The report details ADB’s co-financing activities in 2019 with bilateral and multilateral institutions, the private sector and other development partners. ADB’s financing partners committed 11.86 billion dollars in 2019 to projects to help advance development in Asia and the Pacific.

Some 4.89 billion dollars of this supported ADB’s sovereign operations. Of this, 4.51 billion dollars comprised loans that ADB partners provided alongside ADB’s own loans.

In addition, ADB mobilised 372 million dollars in grant co-financing last year which allowed technical assistance or other components to be added to ADB’s sovereign projects for the benefit of ADB’s developing members.

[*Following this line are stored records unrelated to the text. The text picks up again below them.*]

/-- Whether an expiry of the retransmit timer can still come at this moment, after the acknowledgements taken since time last
passed (R153; log 31). -/
inductive ExpiryNow where
  /-- The timer alone says: it can while it runs. -/
  | byTimer
  /-- An acknowledgement taken first removed the oldest frame: the expiry does not happen. -/
  | precluded
  /-- An ACK frame with report flags, taken first, left frames: an expiry taken with it makes its round too. -/
  | joined
  deriving DecidableEq, Repr

/-- A frame of the part (R133). -/
structure Frame where
  ftype : FrameType
  seq : Byte
  info : Byte
  payload : List Byte
  deriving DecidableEq, Repr

/-- The frame on the transmitter; `live` while it belongs to the port's present session. -/
structure Transmission where
  frame : Frame
  live : Bool
  deriving DecidableEq, Repr

/-- A reply in the backlog (R179). -/
structure Reply where
  message : List Byte
  role : Role
  deriving DecidableEq, Repr

/-- A request accepted and not yet taken (R178): the SEQ of its frame and its bytes. -/
structure Request where
  seq : Byte
  payload : List Byte
  deriving DecidableEq, Repr

/-- The delivery parameters and the silence limit (R135, R162), in the units of OPEN. -/
structure Params where
  maxPayload : Nat
  window : Nat
  silenceLimit : Nat
  retransmit : Nat
  deriving DecidableEq, Repr

/-- Session states (R157). -/
inductive Session where
  | closed | up | enteringDormant | dormant
  deriving DecidableEq, Repr

/-- Reset causes (R160). -/
inductive ResetCause where
  | powerOn | pin | soft | linkBreak
  deriving DecidableEq, Repr

/-- The ANNOUNCE schedule (R158): stopped outside CLOSED; due; due when the time left (µs) has passed; suspended. -/
inductive Schedule where
  | stopped
  | due
  | waiting (left : Nat)
  | suspended
  deriving DecidableEq, Repr

/-- Route notice flags (R94). -/
inductive RouteNotice where
  | none | lost | gained
  deriving DecidableEq, Repr

/-- Action notice flags (R114). -/
inductive ActionNotice where
  | none | pending | ended
  deriving DecidableEq, Repr

/-- A Link Port with its Delivery Scheduler and Request Decoder (R135, R157, R179, R180). Timers hold the time left (µs). -/
structure PortState where
  receiver : Receiver
  expected : Byte
  report : ReportFlags
  ackOwed : AckOwed
  ackDemand : Bool
  sendSeq : Byte
  window : List Slot
  retransmit : Option Nat
  /-- The model's own mark: what acknowledgements of this moment leave of an expiry of the retransmit timer (R153; log 31). -/
  expiryNow : ExpiryNow
  attempts : Nat
  /-- SEQs still to be sent in the retransmission round in progress (R151). -/
  round : List Byte
  /-- Rounds that follow the one in progress (R152). -/
  roundsDue : Nat
  params : Params
  tx : Option Transmission
  spaceTime : Nat
  breakReported : Bool
  session : Session
  sessionNo : Half
  closing : Bool
  /-- Set while the port is UP only to deliver a refused OPEN (R164). -/
  refusing : Bool
  silence : Option Nat
  /-- The model's own mark: a valid frame has restarted the silence timer since time last passed (R167; log 31). -/
  heardNow : Bool
  cause : ResetCause
  announce : Schedule
  accepted : List Request
  backlog : List Reply
  routeNotices : Vector RouteNotice 8
  actionNotices : Vector ActionNotice 16
  told : Vector Bool 16
  /-- A soft reset is pending for this port (R184). -/
  resetPending : Bool
  resetTimer : Option Nat
  deriving DecidableEq, Repr

/-- Both ports. -/
structure Ports where
  a : PortState
  b : PortState
  deriving DecidableEq, Repr

/-! ## The whole part -/

/-- The state of the part, and the queue of commands that wait for it. -/
structure State where
  /-- Commands that wait, first in first out. -/
  pending : List Instr
  /-- The cause, while the part is held in hard reset (R188). -/
  hardReset : Option HardCause
  /-- The straps as sampled at the release of hard reset (R187). -/
  rate1 : Bool
  rate0 : Bool
  timebase : Time
  /-- Microseconds within the current second of the seconds count (R160). -/
  micro : Nat
  seconds : BitVec 24
  /-- The Timebase value of the latest sample instant (R2). -/
  sampleTime : Time
  lines : Vector Line 48
  sources : Vector Source 56
  held : List Held
  store : Store
  history : History
  routes : Vector Route 8
  actions : Vector Action 16
  ports : Ports
  /-- The model's own counter of uses of the free value `Config.linkDownPlace` (log 7). -/
  arrivals : Nat
  deriving DecidableEq, Repr

/-! ## Values after reset -/

/-- A line whose filter has just restarted (R3). -/
def Line.restarted (raw : Bool) : Line := { raw := raw, filter := .unsettled false 0 }

/-- A source entry after hard reset (R4, R5, R23). -/
def Source.initial (i : SourceNo) : Source :=
  if i.val < 48 then
    { cfg := { mode := .off, filter := .ms4, route := some 0, coalesce := false, holdoff := 10 }, state := .off }
  else
    { cfg := { mode := .on, filter := .none, route := some 7, coalesce := true, holdoff := 0 }, state := .watch }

Co-financing in ADB’s private sector operations reached 6.97 billion dollars in 2019. For every dollar of ADB’s private sector long-term investments, an additional 1.50 dollars in long-term financing from partners were mobilised.

Working with more than 50 financing partners on 167 projects and other development initiatives, ADB’s partnerships delivered outcomes that would not have been possible without shared resources and collaboration, the report says, from increased cross-border trade and tourism to connecting remote rural communes to the power grid and setting up women to succeed in businesses.

“Even in normal times, strong partnerships are vital for ADB,” said Asakawa. “Bringing along partners enables ADB to provide better solutions and to mobilise more resources to address the complex challenges that our developing member countries face.”

In a recently-held forum on financing for development, Asakawa said that re-building the post-pandemic economy must include green, resilient and inclusive measures, adding that these issues require the mobilisation of even larger financial resources than anticipated before the pandemic.

The report showcases stories that illustrate the concrete impact of ADB’s financing partnerships on the ground and how they are aligned with the seven operational priorities of ADB’s Strategy 2030 and its vision of a prosperous, inclusive, resilient and sustainable Asia and the Pacific.

It also provides a summary of the different types of financing partnerships that supported ADB’s sovereign operations and identifies newly co-financed projects in 2019.

ADB’s partnerships have been an effective platform to engage its member economies on the pursuit of the Sustainable Development Goals and the identification of new investments that will accelerate progress toward the targets, the report says.

Beyond financing, ADB’s partners share their expertise and experience which helps improve aid effectiveness.